"In some parts of the country ... the public sector accounts for a third of the workforce. An urgent rebalancing was vital", wrote Damian Reece in The Daily Telegraph.
How much of the workforce should be in the public sector, then? We have to start from the premise that the public sector is a Bad Thing, which Reece only hints at by suggesting imbalance between the private and public sectors (presumably).
Here's the point. The only work that should be done is work that is directly relevant to social progress. Having a job to get money does not count as 'relevant to social progress', unless the work being done is in itself relevant to social progress. The work that needs to be done should be done in the most efficient way possible relative to the actual (ie not money) resources available. In many cases this means machines. Humans should only be doing socially relevant work that cannot be done by machines.
People in he public and private sectors all want/need to keep their jobs and there's a tendency to not be as efficient as possible in order that people may stay in work. The public sector gets criticised for that because it's tax funded and most people have no choice but to pay taxes, whereas in the private sector you allegedly have choice. This is a false dichotommy. The obvious essential service that the private sector predominates is food production and distribution. But food isn't produced and distributed as efficiently as possible, because people would lose their jobs - so it's the same thing as the public sector being inefficient to save jobs.

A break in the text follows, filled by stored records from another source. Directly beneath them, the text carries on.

-- ==== Sys2Proof/Certificates/Slice0/Obligations.lean ====
section
/-! DEFINITION. The statements about the model, one `def Obligations.<Name> : Prop` each. -/

open Sys2Proof Sys2Proof.Machine

/-! ### Reset -/

/-- R39, R230: after reset `STATUS = IDLE`, `ERR = 0`, `UPC = 0`, and there is no answer and no output. -/
def Obligations.ResetLeavesControlRegisters : Prop :=
  statusCode State.reset.status = 0#2 ∧ errCode State.reset.err = 0#3 ∧ State.reset.upc = 0#7 ∧
    answer State.reset = none ∧ blockOut State.reset = none

/-- R230: a reset in any state, a running command's included, leaves the control registers at their reset values and no
output. Nothing is said of the data registers. That it comes before any other event of its step is the model's
(log entry 13). -/
def Obligations.ResetEventAbandonsTheCommand : Prop :=
  ∀ s : State, currentInput s = .rst →
    ∃ t, step s = .next t ∧ t.status = .idle ∧ t.err = .none ∧ t.upc = 0#7 ∧ answer t = none ∧ blockOut t = none

/-! ### Encoding -/

/-- R72, R75: words written out from the opcode map, one of every operation, and two core commands. -/
def Obligations.DecodeOfSampleWords : Prop :=
  decode (.uop 0b00010000#8) = .ok .kld ∧ decode (.uop 0b00100001#8) = .ok (.kxr 1#4) ∧
  decode (.uop 0b00101010#8) = .ok (.kxr 10#4) ∧ decode (.uop 0b00110000#8) = .ok .ldst ∧
  decode (.uop 0b01000000#8) = .ok (.ark 0#4) ∧ decode (.uop 0b01001010#8) = .ok (.ark 10#4) ∧
  decode (.uop 0b01010000#8) = .ok .sb ∧ decode (.uop 0b01100000#8) = .ok .sr ∧
  decode (.uop 0b01110000#8) = .ok .mc ∧ decode (.uop 0b10000000#8) = .ok .isb ∧
  decode (.uop 0b10010000#8) = .ok .isr ∧ decode (.uop 0b10100000#8) = .ok .imc ∧
  decode (.uop 0b10110000#8) = .ok .out ∧
  decode (.cmd 0x000102030405060708090a0b0c0d0e0f00112233445566778899aabbccddeeff#257) =
    .ok (.enc (Block.ofFn fun i => BitVec.ofNat 8 i.val) (Block.ofFn fun i => BitVec.ofNat 8 (17 * i.val))) ∧
  decode (.cmd 0x1000102030405060708090a0b0c0d0e0f00112233445566778899aabbccddeeff#257) =
    .ok (.dec (Block.ofFn fun i => BitVec.ofNat 8 i.val) (Block.ofFn fun i => BitVec.ofNat 8 (17 * i.val)))

/-- R79: which words decode to what, for all 256 words, and that exactly the 30 listed words decode. -/
def Obligations.DecoderFollowsTheOpcodeMap : Prop :=
  (∀ w : BitVec 8, 0x2#4 = uopOp w → 1 ≤ (uopN w).toNat → (uopN w).toNat ≤ 10 → decode (.uop w) = .ok (.kxr (uopN w))) ∧
  (∀ w : BitVec 8, 0x4#4 = uopOp w → (uopN w).toNat ≤ 10 → decode (.uop w) = .ok (.ark (uopN w))) ∧
  decode (.uop 0x10#8) = .ok .kld ∧ decode (.uop 0x30#8) = .ok .ldst ∧ decode (.uop 0x50#8) = .ok .sb ∧
  decode (.uop 0x60#8) = .ok .sr ∧ decode (.uop 0x70#8) = .ok .mc ∧ decode (.uop 0x80#8) = .ok .isb ∧
  decode (.uop 0x90#8) = .ok .isr ∧ decode (.uop 0xa0#8) = .ok .imc ∧ decode (.uop 0xb0#8) = .ok .out ∧
  (∀ w : BitVec 8, (decode (.uop w)).toBool = true ↔
    w ∈ [0x10#8, 0x21#8, 0x22#8, 0x23#8, 0x24#8, 0x25#8, 0x26#8, 0x27#8, 0x28#8, 0x29#8, 0x2a#8, 0x30#8, 0x40#8, 0x41#8,
      0x42#8, 0x43#8, 0x44#8, 0x45#8, 0x46#8, 0x47#8, 0x48#8, 0x49#8, 0x4a#8, 0x50#8, 0x60#8, 0x70#8, 0x80#8, 0x90#8,
      0xa0#8, 0xb0#8])

/-- R72 to R79: decoding the word of a well-formed instruction gives the instruction back, every operand at every value. -/
def Obligations.DecodeOfEncodeIsTheInstruction : Prop :=
  ∀ i : Instr, i.wf = true → decode (encode i) = .ok i

/-- R72 to R79: each legal word has one meaning: the word of the instruction a word decodes to is that word, and that
instruction is well-formed. -/
def Obligations.EncodeOfDecodeIsTheWord : Prop :=
  ∀ (w : InstrWord) (i : Instr), decode w = .ok i → encode i = w ∧ i.wf = true

/-- R72: every `CCMD` is legal; its mode bit, key bytes and block bytes stand at `[256]`, `[255-8i:248-8i]` and
`[127-8i:120-8i]`; the answer's byte i is at `[127-8i:120-8i]`. -/
def Obligations.CommandWordCarriesModeKeyBlock : Prop :=
  (∀ w : BitVec 257, ∃ key block : Block,
    decode (.cmd w) = .ok (if w.getLsbD 256 then .dec key block else .enc key block) ∧
    (∀ i : Fin 16, key.get i = w.extractLsb' (248 - 8 * i.val) 8) ∧
    (∀ i : Fin 16, block.get i = w.extractLsb' (120 - 8 * i.val) 8)) ∧
  (∀ s : State, s.status = .done →
    ∃ x, blockOut s = some x ∧ ∀ i : Fin 16, x.extractLsb' (120 - 8 * i.val) 8 = s.outb.get i)

/-! ### The step -/

/-- R170, R171: a step runs the decoded instruction: the word at `UROM[UPC]` while a command runs, the command on the
ports otherwise. What the step adds is that the host's input of that step is used up. -/
def Obligations.StepRunsTheDecodedInstruction : Prop :=
  (∀ (s : State) (i : Instr), currentInput s ≠ .rst → s.status = .busy →
    decode (.uop (urom s.upc)) = .ok i → step s = exec i (popInput s)) ∧
  (∀ (s : State) (m : BitVec 1) (keyIn blockIn : BitVec 128) (i : Instr), currentInput s = .start m keyIn blockIn →
    s.status ≠ .busy → decode (.cmd (cmdWord m keyIn blockIn)) = .ok i → step s = exec i (popInput s))

/-- The word of a table row that the decoder accepts runs as the very next step, from every state (log entry 15). -/
def Obligations.PlacedWordRunsNext : Prop :=
  ∀ (s : State) (nbits w : Nat) (i : Instr), decodeTableWord nbits w = some i →
    step (s.withFetchWord nbits w) = exec i (popInput (s.withFetchWord nbits w))

/-- R77, R211: an illegal word at `UROM[UPC]` is refused as `IllegalUop` with that word, and so are `KXR` and `ARK` with
a round index out of range. -/
def Obligations.IllegalWordIsRefused : Prop :=
  (∀ (s : State) (r : Reject), currentInput s ≠ .rst → s.status = .busy → decode (.uop (urom s.upc)) = .error r →
    step s = .refused (.illegalUop (urom s.upc))) ∧
  (∀ (s : State) (n : BitVec 4), n.toNat = 0 ∨ 10 < n.toNat →
    exec (.kxr n) s = .refused (.illegalUop (0x20#8 + n.setWidth 8))) ∧
  (∀ (s : State) (n : BitVec 4), 10 < n.toNat →
    exec (.ark n) s = .refused (.illegalUop (0x40#8 + n.setWidth 8)))

/-- Without a command running and without one presented, a step changes nothing but the model's own list of inputs.
That such a step is a next state at all is the model's reading (log entry 12). -/
def Obligations.StepWithoutCommandDoesNothing : Prop :=
  ∀ s : State, s.status ≠ .busy → currentInput s = .quiet → step s = .next { s with inbox := s.inbox.tail }

/-- R171, R83, HZ1: a command presented while `STATUS = BUSY` changes nothing: the step is the one with no command, and
the command's own meaning leaves the state as it is. For a boundary command this is the model's reading (log entry
11). -/
def Obligations.CommandGivenWhileBusyIsIgnored : Prop :=
  (∀ (s : State) (input : HostInput) (rest : List HostInput), s.status = .busy → input ≠ .rst →
    step { s with inbox := input :: rest } = step { s with inbox := .quiet :: rest }) ∧
  (∀ (s : State) (m : BitVec 1) (key block : Block), s.status = .busy → exec (coreCommand m key block) s = .next s)

/-! ### Commands -/

/-- R171: command start latches key, block and mode, clears `ERR`, sets `UPC` to `64 * mode` and `STATUS` to `BUSY`; a
command while `BUSY` changes nothing; a boundary command is started only when every check has passed. -/
def Obligations.CommandStartLatchesItsInputs : Prop :=
  (∀ (s : State) (m : BitVec 1) (key block : Block), s.status ≠ .busy →
    ∃ t, exec (if m = 0#1 then .enc key block else .dec key block) s = .next t ∧
      (∀ i, t.k.get i = key.get i) ∧ (∀ i, t.bin.get i = block.get i) ∧ t.mode = m ∧ t.err = .none ∧
      t.upc.toNat = 64 * m.toNat ∧ t.status = .busy) ∧
  (∀ (s : State) (key block : Block), s.status = .busy →
    exec (.enc key block) s = .next s ∧ exec (.dec key block) s = .next s) ∧
  (∀ (s t : State) (c : BCmd), s.status ≠ .busy → currentInput s = .request c → step s = .next t →
    t.status = .busy → ∃ i, validate c = .ok i)

/-- R175: `ENC` from any state without a running command answers a next state, and the 53 steps it starts end with
`STATUS = DONE`, `ERR = 0` and `OUTB = encrypt_block(key, block)`, whatever commands the host presents meanwhile. -/
def Obligations.EncCommandEncryptsItsBlock : Prop :=
  ∀ (s : State) (key block : Block), s.status ≠ .busy → NoResetFor 53 s.inbox →
    ∃ t u, exec (.enc key block) s = .next t ∧ runSteps 53 t = .next u ∧ u.outb = encryptBlock key block ∧
      u.status = .done ∧ u.err = .none ∧ u.mode = 0#1 ∧ u.upc = 52#7 ∧ u.inbox = s.inbox.drop 53

/-- R176: the same of `DEC` and `decrypt_block`. -/
def Obligations.DecCommandDecryptsItsBlock : Prop :=
  ∀ (s : State) (key block : Block), s.status ≠ .busy → NoResetFor 53 s.inbox →
    ∃ t u, exec (.dec key block) s = .next t ∧ runSteps 53 t = .next u ∧ u.outb = decryptBlock key block ∧
      u.status = .done ∧ u.err = .none ∧ u.mode = 1#1 ∧ u.upc = 116#7 ∧ u.inbox = s.inbox.drop 53

/-- R177, R235: a started command is `BUSY` at entry `64 * mode + j` of `UROM` after j steps, for j = 0..52, and `DONE`
after exactly 53. -/
def Obligations.CommandTakesFiftyThreeSteps : Prop :=
  ∀ (s t : State) (m : BitVec 1) (key block : Block), s.status ≠ .busy → NoResetFor 53 s.inbox →
    exec (coreCommand m key block) s = .next t →
    (∀ j, j ≤ 52 → ∃ u, runSteps j t = .next u ∧ u.status = .busy ∧ u.upc.toNat = 64 * m.toNat + j) ∧
    (∃ u, runSteps 53 t = .next u ∧ u.status = .done)

/-! ### Micro-operations: what each computes, and where it completes -/

/-- R111: `KLD`, word 0x10, copies `K` to `RK[0]`, advances `UPC` and writes nothing else. -/
def Obligations.KldCopiesTheKey : Prop :=
  decode (.uop 0x10#8) = .ok .kld ∧
  ∀ s : State, s.upc ≠ 127#7 →
    ∃ t, exec .kld s = .next t ∧ (∀ i, t.rk[0].get i = s.k.get i) ∧ t.upc = s.upc + 1#7 ∧ SameButRk 0 s t

/-- R112: `KXR n`, word 0x20 + n, makes `RK[n]` from `RK[n-1]` word by word, advances `UPC` and writes nothing else,
`RK[n-1]` included; the constants of n = 9 and 10 are 0x1b and 0x36; n = 0 and n above 10 are illegal. -/
def Obligations.KxrDerivesTheNextRoundKey : Prop :=
  (∀ (s : State) (n : BitVec 4) (src dst : Fin 11), dst.val = n.toNat → src.val + 1 = n.toNat →
    decode (.uop (0x20#8 + n.setWidth 8)) = .ok (.kxr n) ∧
    (s.upc ≠ 127#7 →
      ∃ t, exec (.kxr n) s = .next t ∧
        t.rk[dst].word 0 = wxor (g (s.rk[src].word 3) dst) (s.rk[src].word 0) ∧
        t.rk[dst].word 1 = wxor (t.rk[dst].word 0) (s.rk[src].word 1) ∧
        t.rk[dst].word 2 = wxor (t.rk[dst].word 1) (s.rk[src].word 2) ∧
        t.rk[dst].word 3 = wxor (t.rk[dst].word 2) (s.rk[src].word 3) ∧
        t.rk[src] = s.rk[src] ∧ t.upc = s.upc + 1#7 ∧ SameButRk dst s t)) ∧
  rcon 9 = 0x1b#8 ∧ rcon 10 = 0x36#8 ∧
  (∀ n : BitVec 4, n.toNat = 0 ∨ 10 < n.toNat → ∃ e, decode (.uop (0x20#8 + n.setWidth 8)) = .error e)

/-- R172: `LDST`, word 0x30, copies `BIN` to `ST` index to index, advances `UPC` and writes nothing else. -/
def Obligations.LdstLoadsTheState : Prop :=
  decode (.uop 0x30#8) = .ok .ldst ∧
  ∀ s : State, s.upc ≠ 127#7 →
    ∃ t, exec .ldst s = .next t ∧ (∀ i, t.st.get i = s.bin.get i) ∧ t.upc = s.upc + 1#7 ∧ SameButSt s t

Until we decouple the need for access to the necessities of life from work and money, we are always going to have this problem. If we were so efficient that few if any people had jobs and therefore money to buy the efficiently produced goods/services, they would have to be given away. In our current system we create a cycle of consumption whereby jobs are made for people so that they can get money to buy the goods that are made for the large part to keep people in work.